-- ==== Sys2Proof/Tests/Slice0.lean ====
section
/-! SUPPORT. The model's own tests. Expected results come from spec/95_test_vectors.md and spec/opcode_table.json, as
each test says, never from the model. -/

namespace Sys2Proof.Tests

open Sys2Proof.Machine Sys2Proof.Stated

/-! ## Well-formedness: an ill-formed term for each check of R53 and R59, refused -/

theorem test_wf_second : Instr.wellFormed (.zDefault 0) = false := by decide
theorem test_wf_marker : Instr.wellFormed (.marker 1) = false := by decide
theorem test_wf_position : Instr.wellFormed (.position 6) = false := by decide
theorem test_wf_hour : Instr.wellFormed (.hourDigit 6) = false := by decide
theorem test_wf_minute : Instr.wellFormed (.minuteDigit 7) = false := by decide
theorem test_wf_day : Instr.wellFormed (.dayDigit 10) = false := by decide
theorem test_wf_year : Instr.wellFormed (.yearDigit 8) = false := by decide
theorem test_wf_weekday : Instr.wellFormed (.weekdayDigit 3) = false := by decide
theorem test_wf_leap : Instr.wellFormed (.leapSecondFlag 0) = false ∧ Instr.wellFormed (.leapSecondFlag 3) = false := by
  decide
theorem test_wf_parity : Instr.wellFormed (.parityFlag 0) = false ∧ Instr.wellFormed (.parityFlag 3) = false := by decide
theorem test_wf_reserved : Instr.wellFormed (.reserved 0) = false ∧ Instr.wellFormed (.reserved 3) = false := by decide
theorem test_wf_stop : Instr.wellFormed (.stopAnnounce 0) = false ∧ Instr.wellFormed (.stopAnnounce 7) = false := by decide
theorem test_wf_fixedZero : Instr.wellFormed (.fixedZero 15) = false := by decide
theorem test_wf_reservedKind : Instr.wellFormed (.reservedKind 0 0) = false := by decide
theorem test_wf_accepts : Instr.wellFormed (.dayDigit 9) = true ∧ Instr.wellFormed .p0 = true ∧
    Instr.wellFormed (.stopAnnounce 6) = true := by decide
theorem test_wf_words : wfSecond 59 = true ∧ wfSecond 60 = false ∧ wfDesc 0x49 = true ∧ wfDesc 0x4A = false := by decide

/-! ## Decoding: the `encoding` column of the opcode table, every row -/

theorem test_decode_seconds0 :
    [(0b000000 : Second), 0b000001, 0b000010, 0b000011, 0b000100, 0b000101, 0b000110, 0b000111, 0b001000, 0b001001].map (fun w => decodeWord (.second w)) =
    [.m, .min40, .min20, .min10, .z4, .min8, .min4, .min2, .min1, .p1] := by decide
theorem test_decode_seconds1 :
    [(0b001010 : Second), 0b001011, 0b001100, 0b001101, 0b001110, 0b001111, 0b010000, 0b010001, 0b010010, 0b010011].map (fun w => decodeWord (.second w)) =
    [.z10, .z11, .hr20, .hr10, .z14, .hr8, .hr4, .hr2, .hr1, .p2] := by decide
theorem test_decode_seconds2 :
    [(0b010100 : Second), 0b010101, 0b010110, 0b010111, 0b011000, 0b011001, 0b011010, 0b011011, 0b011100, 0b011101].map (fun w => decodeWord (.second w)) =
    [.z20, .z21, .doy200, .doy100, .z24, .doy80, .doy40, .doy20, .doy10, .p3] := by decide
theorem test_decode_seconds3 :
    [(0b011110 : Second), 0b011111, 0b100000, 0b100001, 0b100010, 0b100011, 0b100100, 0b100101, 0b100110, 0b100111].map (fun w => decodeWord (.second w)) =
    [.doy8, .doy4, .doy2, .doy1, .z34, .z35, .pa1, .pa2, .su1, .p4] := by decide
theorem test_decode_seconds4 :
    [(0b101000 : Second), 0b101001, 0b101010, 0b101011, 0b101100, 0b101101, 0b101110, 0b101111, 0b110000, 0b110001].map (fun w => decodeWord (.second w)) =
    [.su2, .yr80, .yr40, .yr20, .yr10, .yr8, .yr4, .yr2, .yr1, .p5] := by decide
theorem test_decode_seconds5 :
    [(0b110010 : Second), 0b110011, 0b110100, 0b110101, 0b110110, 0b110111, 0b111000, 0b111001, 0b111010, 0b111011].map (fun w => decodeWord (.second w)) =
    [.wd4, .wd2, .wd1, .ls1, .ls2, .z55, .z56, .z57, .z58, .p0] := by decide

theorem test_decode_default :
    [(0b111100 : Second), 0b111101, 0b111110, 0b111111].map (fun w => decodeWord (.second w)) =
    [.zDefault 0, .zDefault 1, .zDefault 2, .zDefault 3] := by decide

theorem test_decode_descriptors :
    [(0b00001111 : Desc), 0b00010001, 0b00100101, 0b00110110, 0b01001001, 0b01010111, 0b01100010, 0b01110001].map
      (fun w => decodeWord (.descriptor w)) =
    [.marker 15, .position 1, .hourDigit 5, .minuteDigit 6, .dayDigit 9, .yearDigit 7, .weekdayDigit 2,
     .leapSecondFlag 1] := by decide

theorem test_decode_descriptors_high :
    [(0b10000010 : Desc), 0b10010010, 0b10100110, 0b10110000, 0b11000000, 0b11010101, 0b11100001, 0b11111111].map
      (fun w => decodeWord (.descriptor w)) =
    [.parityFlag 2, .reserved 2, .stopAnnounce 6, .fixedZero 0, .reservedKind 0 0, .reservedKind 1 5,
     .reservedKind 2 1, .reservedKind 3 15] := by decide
————
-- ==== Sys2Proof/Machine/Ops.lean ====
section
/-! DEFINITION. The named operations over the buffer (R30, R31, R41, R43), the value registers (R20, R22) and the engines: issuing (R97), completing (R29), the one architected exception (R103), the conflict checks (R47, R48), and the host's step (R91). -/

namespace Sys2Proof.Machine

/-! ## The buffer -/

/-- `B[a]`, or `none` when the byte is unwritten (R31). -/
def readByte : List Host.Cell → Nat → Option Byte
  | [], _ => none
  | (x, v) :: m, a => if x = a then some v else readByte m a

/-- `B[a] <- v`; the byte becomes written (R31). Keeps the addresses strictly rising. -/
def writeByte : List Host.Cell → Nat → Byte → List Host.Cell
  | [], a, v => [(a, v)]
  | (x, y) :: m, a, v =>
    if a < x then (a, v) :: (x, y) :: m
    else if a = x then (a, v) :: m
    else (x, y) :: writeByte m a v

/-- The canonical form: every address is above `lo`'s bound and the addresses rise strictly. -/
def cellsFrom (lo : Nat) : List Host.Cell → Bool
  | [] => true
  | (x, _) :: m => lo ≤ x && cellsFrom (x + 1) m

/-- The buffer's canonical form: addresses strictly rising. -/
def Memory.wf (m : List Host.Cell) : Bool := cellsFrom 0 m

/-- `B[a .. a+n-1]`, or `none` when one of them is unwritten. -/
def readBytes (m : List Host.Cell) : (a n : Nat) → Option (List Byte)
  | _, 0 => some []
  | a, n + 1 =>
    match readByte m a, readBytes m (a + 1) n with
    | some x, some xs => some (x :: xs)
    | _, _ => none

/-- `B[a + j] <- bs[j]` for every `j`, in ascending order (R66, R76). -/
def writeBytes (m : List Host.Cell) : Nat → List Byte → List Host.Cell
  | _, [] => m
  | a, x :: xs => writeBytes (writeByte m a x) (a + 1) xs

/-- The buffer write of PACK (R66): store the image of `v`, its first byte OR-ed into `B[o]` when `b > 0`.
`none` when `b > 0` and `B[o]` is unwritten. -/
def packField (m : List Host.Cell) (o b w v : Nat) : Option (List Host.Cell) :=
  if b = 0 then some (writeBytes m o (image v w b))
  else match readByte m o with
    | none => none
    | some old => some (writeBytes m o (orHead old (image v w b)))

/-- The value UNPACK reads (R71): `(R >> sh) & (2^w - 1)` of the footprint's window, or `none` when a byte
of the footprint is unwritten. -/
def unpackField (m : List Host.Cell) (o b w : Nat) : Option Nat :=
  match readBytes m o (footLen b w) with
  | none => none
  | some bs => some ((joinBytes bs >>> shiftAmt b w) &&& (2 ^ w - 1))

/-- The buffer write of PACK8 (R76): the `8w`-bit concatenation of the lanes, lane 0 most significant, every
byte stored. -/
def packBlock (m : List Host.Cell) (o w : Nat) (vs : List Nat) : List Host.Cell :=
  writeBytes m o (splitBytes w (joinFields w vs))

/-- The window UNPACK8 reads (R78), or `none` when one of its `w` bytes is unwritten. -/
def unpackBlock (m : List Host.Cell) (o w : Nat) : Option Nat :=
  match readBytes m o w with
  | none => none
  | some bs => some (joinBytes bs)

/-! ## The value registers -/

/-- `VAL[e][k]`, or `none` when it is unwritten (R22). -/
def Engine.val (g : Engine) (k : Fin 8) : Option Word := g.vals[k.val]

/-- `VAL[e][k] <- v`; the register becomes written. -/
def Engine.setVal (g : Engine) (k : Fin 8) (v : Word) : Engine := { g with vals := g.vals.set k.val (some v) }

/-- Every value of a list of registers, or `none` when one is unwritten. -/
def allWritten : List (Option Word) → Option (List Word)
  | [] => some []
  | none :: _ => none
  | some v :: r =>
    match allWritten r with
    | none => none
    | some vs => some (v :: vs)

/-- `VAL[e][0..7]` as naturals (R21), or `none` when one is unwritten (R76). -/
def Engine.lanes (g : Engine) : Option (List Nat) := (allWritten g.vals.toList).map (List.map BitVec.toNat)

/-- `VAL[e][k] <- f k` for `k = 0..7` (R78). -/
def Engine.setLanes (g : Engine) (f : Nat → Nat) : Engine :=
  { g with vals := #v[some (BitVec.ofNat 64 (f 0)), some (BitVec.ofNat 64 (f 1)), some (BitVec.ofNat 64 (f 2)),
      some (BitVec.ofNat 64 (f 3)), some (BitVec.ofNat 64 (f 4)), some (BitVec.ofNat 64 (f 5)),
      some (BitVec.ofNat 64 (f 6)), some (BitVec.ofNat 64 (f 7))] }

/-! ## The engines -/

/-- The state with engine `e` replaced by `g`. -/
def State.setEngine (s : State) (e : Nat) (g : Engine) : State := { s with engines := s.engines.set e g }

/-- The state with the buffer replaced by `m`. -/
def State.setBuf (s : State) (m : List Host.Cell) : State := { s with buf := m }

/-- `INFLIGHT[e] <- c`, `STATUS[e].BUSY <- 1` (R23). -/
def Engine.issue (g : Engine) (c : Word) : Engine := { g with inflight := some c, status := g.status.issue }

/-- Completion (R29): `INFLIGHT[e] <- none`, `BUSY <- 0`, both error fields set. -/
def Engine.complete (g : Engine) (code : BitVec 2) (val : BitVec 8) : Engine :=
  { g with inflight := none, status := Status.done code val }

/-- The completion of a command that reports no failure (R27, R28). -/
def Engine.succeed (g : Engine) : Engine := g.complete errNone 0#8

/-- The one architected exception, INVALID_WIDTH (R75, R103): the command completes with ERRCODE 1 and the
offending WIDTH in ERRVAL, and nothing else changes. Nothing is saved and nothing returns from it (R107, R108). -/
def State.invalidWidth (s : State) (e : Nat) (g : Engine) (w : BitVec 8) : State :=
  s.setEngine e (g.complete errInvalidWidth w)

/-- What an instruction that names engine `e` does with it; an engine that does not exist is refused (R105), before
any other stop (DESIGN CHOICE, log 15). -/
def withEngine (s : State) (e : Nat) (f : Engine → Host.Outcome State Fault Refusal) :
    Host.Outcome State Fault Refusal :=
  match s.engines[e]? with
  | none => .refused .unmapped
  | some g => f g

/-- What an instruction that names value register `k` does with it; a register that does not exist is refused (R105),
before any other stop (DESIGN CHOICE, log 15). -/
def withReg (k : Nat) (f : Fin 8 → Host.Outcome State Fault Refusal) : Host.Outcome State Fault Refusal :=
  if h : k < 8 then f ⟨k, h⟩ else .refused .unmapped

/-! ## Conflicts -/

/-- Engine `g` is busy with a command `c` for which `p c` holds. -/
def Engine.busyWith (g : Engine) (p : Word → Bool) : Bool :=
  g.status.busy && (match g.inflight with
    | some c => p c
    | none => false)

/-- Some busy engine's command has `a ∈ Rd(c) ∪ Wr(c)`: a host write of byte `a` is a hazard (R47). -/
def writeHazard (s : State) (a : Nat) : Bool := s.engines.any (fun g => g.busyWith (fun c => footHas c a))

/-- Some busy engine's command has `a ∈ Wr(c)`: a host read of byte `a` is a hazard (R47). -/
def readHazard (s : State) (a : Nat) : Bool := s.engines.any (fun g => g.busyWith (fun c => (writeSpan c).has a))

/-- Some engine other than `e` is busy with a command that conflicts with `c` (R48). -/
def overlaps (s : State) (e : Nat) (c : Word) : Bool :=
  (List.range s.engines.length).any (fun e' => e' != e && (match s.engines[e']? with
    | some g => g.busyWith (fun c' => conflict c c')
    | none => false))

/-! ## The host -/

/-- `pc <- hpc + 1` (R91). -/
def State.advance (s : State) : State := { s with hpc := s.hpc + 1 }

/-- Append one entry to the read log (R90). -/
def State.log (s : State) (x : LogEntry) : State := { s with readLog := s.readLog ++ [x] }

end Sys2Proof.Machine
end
————
--- Work item ---
Look above for the line holding "a host write". Print it and every line after it, exactly, through the line holding "def writeHazard (s".

--- Answer box ---
/-- Some busy engine's command has `a ∈ Rd(c) ∪ Wr(c)`: a host write of byte `a` is a hazard (R47). -/
def writeHazard (s : State) (a : Nat) : Bool := s.engines.any (fun g => g.busyWith (fun c => footHas c a))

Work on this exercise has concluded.